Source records

/-- A SPRAY_ACK sent (R369): the lowest MSN not whole, the lowest PSN missing, and the 64 that follow it. -/
def State.sendSprayAck (s : State) (q : Nat) : State :=
  let x := s.qp q
  let bm := ((List.range 64).map fun i => if x.psns.contains (add24 x.basePsn (i + 1)) then 2 ^ i else 0).foldl (· + ·) 0
  (s.setQp { x with unacked := 0 }).sendPacket q
    { s.packetOf q bthSprayAck 0 with msn := x.cumMsn, basePsn := x.basePsn, bitmap := bm }

/-- The lowest number at or after `n` that is not in a list, and the list without what lies below it. -/
def slide : Nat → Nat → List Nat → Nat × List Nat
  | 0, n, l => (n, l)
  | k + 1, n, l => if l.contains n then slide k (add24 n 1) (l.filter (· ≠ n)) else (n, l)

/-- A PSN marked received. -/
def Qp.mark (x : Qp) (psn : Nat) : Qp :=
  let (b, ps) := slide (x.psns.length + 1) x.basePsn (x.psns ++ [psn])
  { x with basePsn := b, psns := ps }

/-- A FLUSH may be executed: every packet before it is in, and every message that one of them began is whole (R370). -/
def Qp.flushReady (x : Qp) (psn : Nat) : Bool := before24 psn x.basePsn && !x.inMsgs.any fun m => before24 m.psn psn

/-- FLUSHes whose earlier messages are all whole are answered (R370). -/
def State.answerFlushes (s : State) (q : Nat) : State :=
  let x := s.qp q
  (x.flushes.filter x.flushReady).foldl (fun s f => s.respond q bthFlushResp f 0)
    (s.setQp { x with flushes := x.flushes.filter fun f => !x.flushReady f })

/-- The lower of two PSNs. -/
def min24 (a b : Nat) : Nat := if before24 b a then b else a

/-- A packet counted towards the message of its MSN; a message is whole when the count equals MSG_LENGTH (R368). -/
def State.countSpray (s : State) (q r : Nat) (p : Packet) : State :=
  let y := (s.qp q).mark p.psn
  if before24 p.msn y.cumMsn ∨ y.whole.contains p.msn then s.setQp y
  else
    let old : InMsg := (y.inMsgs.find? (·.msn = p.msn)).getD ⟨p.msn, p.rkey, p.length, 0, p.va - p.offset, p.psn⟩
    let m : InMsg := { old with got := old.got + p.payload.length, psn := min24 old.psn p.psn }
    let rest := y.inMsgs.filter (·.msn ≠ p.msn)
    if m.got ≠ m.len then s.setQp { y with inMsgs := rest ++ [m] }
    else
      let (c, wh) := slide (y.whole.length + 1) y.cumMsn (y.whole ++ [p.msn])
      (s.setQp { y with inMsgs := rest, cumMsn := c, whole := wh, lens := kvSet y.lens p.msn m.len }).advance r m.len

/-- A packet received towards the next SPRAY_ACK: one is sent after every 16 (R369). -/
def State.countAcks (s : State) (q : Nat) : State :=
  let y := s.qp q
  let s1 := s.setQp { y with unacked := y.unacked + 1 }
  if 16 ≤ y.unacked + 1 then s1.sendSprayAck q else s1

/-- MSG_LENGTH as an earlier packet of the same MSN gave it (R368). -/
def Qp.lengthOf (x : Qp) (msn : Nat) : Option Nat :=
  match x.inMsgs.find? (·.msn = msn) with
  | some m => some m.len
  | none => if before24 msn x.cumMsn ∨ x.whole.contains msn then kvFind x.lens msn else none

/-- A SPRAY_WRITE packet (R368): too far ahead, dropped; a PSN seen before, counted no more; else checked, placed and counted. -/
def State.takeSpray (s : State) (q : Nat) (p : Packet) : State :=
  let x := s.qp q
  let n := p.payload.length
  if 1024 ≤ (p.msn + 2 ^ 24 - x.cumMsn) % 2 ^ 24 ∧ !before24 p.msn x.cumMsn then s
  else if before24 p.psn x.basePsn ∨ x.psns.contains p.psn then s.countAcks q
  else
    match s.hostRegion q p.rkey p.va n 0 (x.lengthOf p.msn).isSome with
    | none => s.nakAccess q p p.va
    | some r =>
      if p.malformed ∨ !s.sizeOk q n true ∨ 2 ^ 30 < p.length ∨ p.length < p.offset + n ∨ (x.lengthOf p.msn).any (· ≠ p.length) then s.nakInvalid q p.psn
      else ((((s.established q).memWrite (s.rgBase r + p.va) p.payload).countSpray q r p).countAcks q).answerFlushes q

/-- SPRAY_WRITE (R365, R368). -/
def execSprayWrite (port : Nat) (p : Packet) (s : State) : Res :=
  .next (s.inbound port p [bthSpray] true fun s q => s.takeSpray q p)

/-- SPRAY_ACK_SEND (R369): packets received are still unanswered. -/
def execSprayAckSend (qp : Nat) (s : State) : Res :=
  let st := s.qpState qp
  .next (if s.working && (st == qpRTR || st == qpRTS || st == qpSQD) && (s.qp qp).unacked != 0 then s.sendSprayAck qp else s)

/-- FLUSH (R362, R370): executed once every message sent before it is whole, then answered. -/
def execFlush (port : Nat) (p : Packet) (s : State) : Res :=
  let act (s : State) (q : Nat) (k : State → State) : State :=
    match s.hostRegion q p.rkey p.va p.length 1 false with
    | none => s.nakAccess q p p.va
    | some _ => if p.malformed then s.nakInvalid q p.psn else k (s.established q)
  match s.packetFor port p with
  | (s1, none) => .next s1
  | (_, some q) =>
    if 0 < s.sprayPaths q then
      .next (s.inbound port p [bthFlush] true fun s q => act s q fun s =>
        let x := s.qp q
        if before24 p.psn x.basePsn ∨ x.psns.contains p.psn then s
        else (s.setQp ({ x with flushes := x.flushes ++ [p.psn] }.mark p.psn)).answerFlushes q)
    else
      .next (s.inbound port p [bthFlush] false fun s q => s.inOrderPsn q p fun s => act s q fun s =>
        let x := s.qp q
        (s.setQp { x with rqPsn := add24 x.rqPsn 1 }).respond q bthFlushResp p.psn 0)

/-! ### Congestion control (R371) -/

/-- CNP (R371): the QP's rate is cut; a QP that takes no packets discards it (R357). -/
def execCnp (port : Nat) (p : Packet) (s : State) : Res :=
  match s.packetFor port p with
  | (s1, none) => .next s1
  | (s1, some q) =>
    let x := s1.qp q
    let g := s1.get RDMA.CC_G.G_1024THS
    let floor := s1.minRate
    if !s1.takesPackets q then .next s1
    else
    let r := x.rate * (2 ^ 21 - x.alpha) / 2 ^ 21
    let a := ((1024 - g) * x.alpha + g * 2 ^ 20) / 1024
    .next ((s1.sat RDMA.CNPS_RECEIVED.COUNT).setQp { x with target := x.rate, rate := min portRate (max floor r), alpha := a, raises := 0, bytes := 0 })

/-- RATE_TIMER (R371): no CNP for the timer's length. -/
def execRateTimer (qp : Nat) (s : State) : Res :=
  let x := s.qp qp
  let g := s.get RDMA.CC_G.G_1024THS
  if !s.working || s.qpState qp == qpRESET then .next s
  else .next (s.setQp (s.raiseQp { x with alpha := (1024 - g) * x.alpha / 1024 }))

/-! ### Ports (R372) -/

/-- The port carries Ethernet. -/
def State.etherPort (s : State) (p : Nat) : Bool := s.portMode p == 1

/-- PORT_DOWN: every QP of the port that is not in RESET enters ERR. -/
def State.portDown (s : State) (p : Nat) : State :=
  ((s.liveQps.filter fun q => s.qpPort q = p).foldl (fun s q => s.enterErr q 5) (s.portEvent 0x02 p 0)).sameCycle s.wk.latched.length

/-- PFC_STORM (Table 15-6): pause received for 100 ms. -/
def execPfcStorm (port : Nat) (s : State) : Res :=
  .next (if s.working && s.etherPort port && s.flag RDMA.PORT_CTRL.PFC_ON port then s.portEvent 0x04 port 0 else s)

/-- FEC_DEGRADED (Table 15-6): corrected symbols of the last 10^6 Strokes above FEC_LIMIT. -/
def execFecDegraded (port count : Nat) (s : State) : Res :=
  .next (if s.working && s.etherPort port && decide (s.get RDMA.FEC_LIMIT.COUNT < count) then s.portEvent 0x03 port count else s)

/-- RDMA.EVENT_CTRL (Table 15-9): VECTOR within the function's MSI-X table; a ring that is enabled counts from 0. -/
def hEventCtrl : Handler :=
  { Handler.plain with
    chk := fun _ tid old v => fieldGet v 1 11 != fieldGet old 1 11 && decide ((if tid = 0 then 2048 else 16) ≤ fieldGet v 1 11)
    act := fun s tid v =>
      if fieldGet v 0 1 = 0 then { s with err := { s.err with evSeq := kvDel s.err.evSeq tid } } else s }

end Sys2Proof.Machine
end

__What you have to do__. Taking the entries above, write out exactly each line from the one holding "let x := s.qp qp" to the one holding "count else s)", both included, and stop there.

__Completed exercise__.
  let x := s.qp qp
  let g := s.get RDMA.CC_G.G_1024THS
  if !s.working || s.qpState qp == qpRESET then .next s
  else .next (s.setQp (s.raiseQp { x with alpha := (1024 - g) * x.alpha / 1024 }))

/-! ### Ports (R372) -/

/-- The port carries Ethernet. -/
def State.etherPort (s : State) (p : Nat) : Bool := s.portMode p == 1

/-- PORT_DOWN: every QP of the port that is not in RESET enters ERR. -/
def State.portDown (s : State) (p : Nat) : State :=
  ((s.liveQps.filter fun q => s.qpPort q = p).foldl (fun s q => s.enterErr q 5) (s.portEvent 0x02 p 0)).sameCycle s.wk.latched.length

/-- PFC_STORM (Table 15-6): pause received for 100 ms. -/
def execPfcStorm (port : Nat) (s : State) : Res :=
  .next (if s.working && s.etherPort port && s.flag RDMA.PORT_CTRL.PFC_ON port then s.portEvent 0x04 port 0 else s)

/-- FEC_DEGRADED (Table 15-6): corrected symbols of the last 10^6 Strokes above FEC_LIMIT. -/
def execFecDegraded (port count : Nat) (s : State) : Res :=
  .next (if s.working && s.etherPort port && decide (s.get RDMA.FEC_LIMIT.COUNT < count) then s.portEvent 0x03 port count else s)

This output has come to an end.